<h1>Text Extensions for Pandas</h1>
<h2>Interactive Dataframe Widget</h2>
The interactive dataframe widget is an application within the IBM CODAIT team's open source Python library: Text Extension for Pandas. The widget aims to provide data scientists with a meaningful, visual way to interpret NLP (Natural Language Processing) data.

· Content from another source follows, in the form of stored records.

/-- A context (R359). -/
structure Ctx where
  st : CtxSt := .free
  secure : Bool := false
  quads : BitVec 64 := 0
  regions : BitVec 64 := 0
  fns : List Nat := []
  ptbase : Word := 0
  maxscope : BitVec 3 := 4
  desc : SMap (BitVec 512) := []
  quota : BitVec 17 := 0
  graphs : List Graph := []
  deriving DecidableEq, Repr, Inhabited

/-- The state of a node of a launch (R382). -/
inductive NodeSt where
  | blocked | ready | completed | refused
  deriving DecidableEq, Repr, Inhabited

/-- A running launch (R381, R383). -/
structure Launch where
  id : Nat
  ctx : Nat
  fn : Nat
  tag : BitVec 32
  graph : Graph
  nodes : List NodeSt
  /-- groups completed -/
  done : Nat := 0
  /-- a node was refused, a group has failed or the context is destroyed: no further group starts -/
  ended : Bool := false
  /-- the record has performed and the interrupt is still to be raised -/
  raising : Bool := false
  status : BitVec 8 := 0
  node : BitVec 16 := 0xFFFF
  /-- where in host memory the record goes, while it is on its way -/
  recAt : Option Nat := none
  deriving DecidableEq, Repr, Inhabited

/-- The state of a group (R384); a group in Parking freezes. One that is Done or Failed is listed as ended until every access of it
has performed, for which the record of its launch waits (R383). -/
inductive GroupSt where
  | ready | running | parking | parked | ended
  deriving DecidableEq, Repr, Inhabited

/-- A barrier of a group (R395). -/
structure Barrier where
  gen : BitVec 16 := 0
  /-- the ranks of the members whose arrival is pending -/
  arrived : List Nat := []
  /-- the generation of each member's last arrival, by rank -/
  pendgen : SMap (BitVec 16) := []
  abort : Bool := false
  /-- of a pod barrier (R394): every member here has arrived, and so has every member of the other packages -/
  full : Bool := false
  others : Bool := false
  deriving DecidableEq, Repr, Inhabited

/-- A group (R384-R387). -/
structure Grp where
  id : Nat
  ctx : Nat
  launch : Nat
  node : Nat
  index : Nat
  size : Nat
  prio : Nat
  st : GroupSt := .ready
  first : Nat := 0
  /-- placement order, for the choice of a victim (R387) -/
  placed : Nat := 0
  /-- it takes the set of the group that parks at the end of its quantum (R387) -/
  next : Bool := false
  window : Nat := 1024
  /-- the base of the scratch window in each quad (R386) -/
  bases : SMap Nat := []
  quantum : Word := 0
  /-- the cores and windows saved while parked -/
  saved : List Core := []
  spads : List Memory := []
  barriers : SMap Barrier := []
  deriving DecidableEq, Repr, Inhabited

/-- A function: its launch page registers and its policy (R379, R471). -/
structure Fn where
  ctx : Option Nat := none
  patch : Word := 0
  tag : BitVec 32 := 0
  code : BitVec 8 := 0
  apbase : Word := 0
  share : BitVec 9 := 0
  shbase : BitVec 8 := 0
  supr : Bool := false
  maxscope : BitVec 3 := 4
  deriving DecidableEq, Repr, Inhabited

/-! ## Links, management, the device -/

/-- The state of a link port (R441). -/
inductive PortSt where
  | down | train | up | degraded | absent | retired
  deriving DecidableEq, Repr, Inhabited

/-- A flit kept for replay (R442): its SEQ, how often it has been resent, and its 256 bytes. -/
structure Kept where
  seq : Nat
  replays : Nat := 0
  data : List Byte
  deriving DecidableEq, Repr
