/-- What a meaning answers. -/
abbrev Out := Host.Outcome State Fault Refusal

/-! ## Containers -/

/-- Entry `i` of a file of `n = 2 ^ k` entries. -/
def vget {α : Type} {n k : Nat} (v : Vector α n) (i : BitVec k) (h : 2 ^ k = n := by decide) : α :=
  v[i.toNat]'(h ▸ i.isLt)

/-- The file with entry `i` replaced. -/
def vset {α : Type} {n k : Nat} (v : Vector α n) (i : BitVec k) (a : α) (h : 2 ^ k = n := by decide) : Vector α n :=
  v.set i.toNat a (h ▸ i.isLt)

/-- A function applied to every entry of a file. -/
def vmap {α β : Type} {n : Nat} (f : α → β) (v : Vector α n) : Vector β n := ⟨(v.toList.map f).toArray, by simp⟩

/-- The value of key `k` in a sparse map, or the default. -/
def smGet {α : Type} : SMap α → Nat → α → α
  | [], _, d => d
  | (k, v) :: t, a, d => if k = a then v else smGet t a d

/-- The value of key `k`, if it is listed. -/
def smFind {α : Type} : SMap α → Nat → Option α
  | [], _ => none
  | (k, v) :: t, a => if k = a then some v else smFind t a

/-- The map with key `a` set. -/
def smSet {α : Type} : SMap α → Nat → α → SMap α
  | [], a, b => [(a, b)]
  | (k, v) :: t, a, b => if a < k then (a, b) :: (k, v) :: t else if a = k then (a, b) :: t else (k, v) :: smSet t a b

/-- The map without key `a`. -/
def smErase {α : Type} : SMap α → Nat → SMap α
  | [], _ => []
  | (k, v) :: t, a => if k = a then smErase t a else (k, v) :: smErase t a

/-- The keys of a map rise strictly. -/
def smSorted {α : Type} : SMap α → Bool
  | [] => true
  | [_] => true
  | (k, _) :: (k', v') :: t => k < k' && smSorted ((k', v') :: t)

/-! ## Memory: bytes, and little-endian words (R5) -/

/-- The byte at an address; an unlisted byte reads zero (assumption log 3). -/
def memRead : Memory → Nat → Byte
  | [], _ => 0
  | (k, v) :: t, a => if k = a then v else if a < k then 0 else memRead t a

/-- Memory with one byte written, in the canonical form. -/
def memWrite : Memory → Nat → Byte → Memory
  | [], a, b => if b = 0 then [] else [(a, b)]
  | (k, v) :: t, a, b =>
    if a < k then (if b = 0 then (k, v) :: t else (a, b) :: (k, v) :: t)
    else if a = k then (if b = 0 then t else (a, b) :: t)
    else (k, v) :: memWrite t a b

/-- The canonical form: addresses strictly rising, no entry zero. -/
def Memory.wf (m : Memory) : Bool := smSorted m && m.all fun c => c.2 != 0

/-- `n` bytes from an address. -/
def readBytes (m : Memory) (a n : Nat) : List Byte := (List.range n).map fun k => memRead m (a + k)

/-- Bytes written at consecutive addresses. -/
def writeBytes (m : Memory) (a : Nat) : List Byte → Memory
  | [] => m
  | b :: t => writeBytes (memWrite m a b) (a + 1) t

/-- The number that bytes hold, little-endian. -/
def leNat : List Byte → Nat
  | [] => 0
  | b :: t => b.toNat + 256 * leNat t

/-- The low `n` bytes of a number, little-endian. -/
def leBytes : Nat → Nat → List Byte
  | 0, _ => []
  | n + 1, v => BitVec.ofNat 8 v :: leBytes n (v / 256)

This demo will walk you though an example session of using the widget and related visualizers provided in the ```jupyter``` sub-module of Text Extensions for Pandas.

In [1]:
import os
import regex
import sys
import numpy as np
import pandas as pd

# And of course we need the text_extensions_for_pandas library itself.
try:
    import text_extensions_for_pandas as tp
except ModuleNotFoundError as e:
    # If we're running from within the project source tree and the parent Python
    # environment doesn't have the text_extensions_for_pandas package, use the
    # version in the local source tree.
    if not os.getcwd().endswith("notebooks"):
        raise e
    if ".." not in sys.path:
        sys.path.insert(0, "..")
    import text_extensions_for_pandas as tp

This demo will make use of the CoNLL-2003 dataset, a dataset concerning named entity recognition. For our purposes, we are interested in the categorical entity classifications of ```locations (LOC)```, ```persons (PER)```, ```organizations (ORG)``` and ```miscellaneous (MISC)```.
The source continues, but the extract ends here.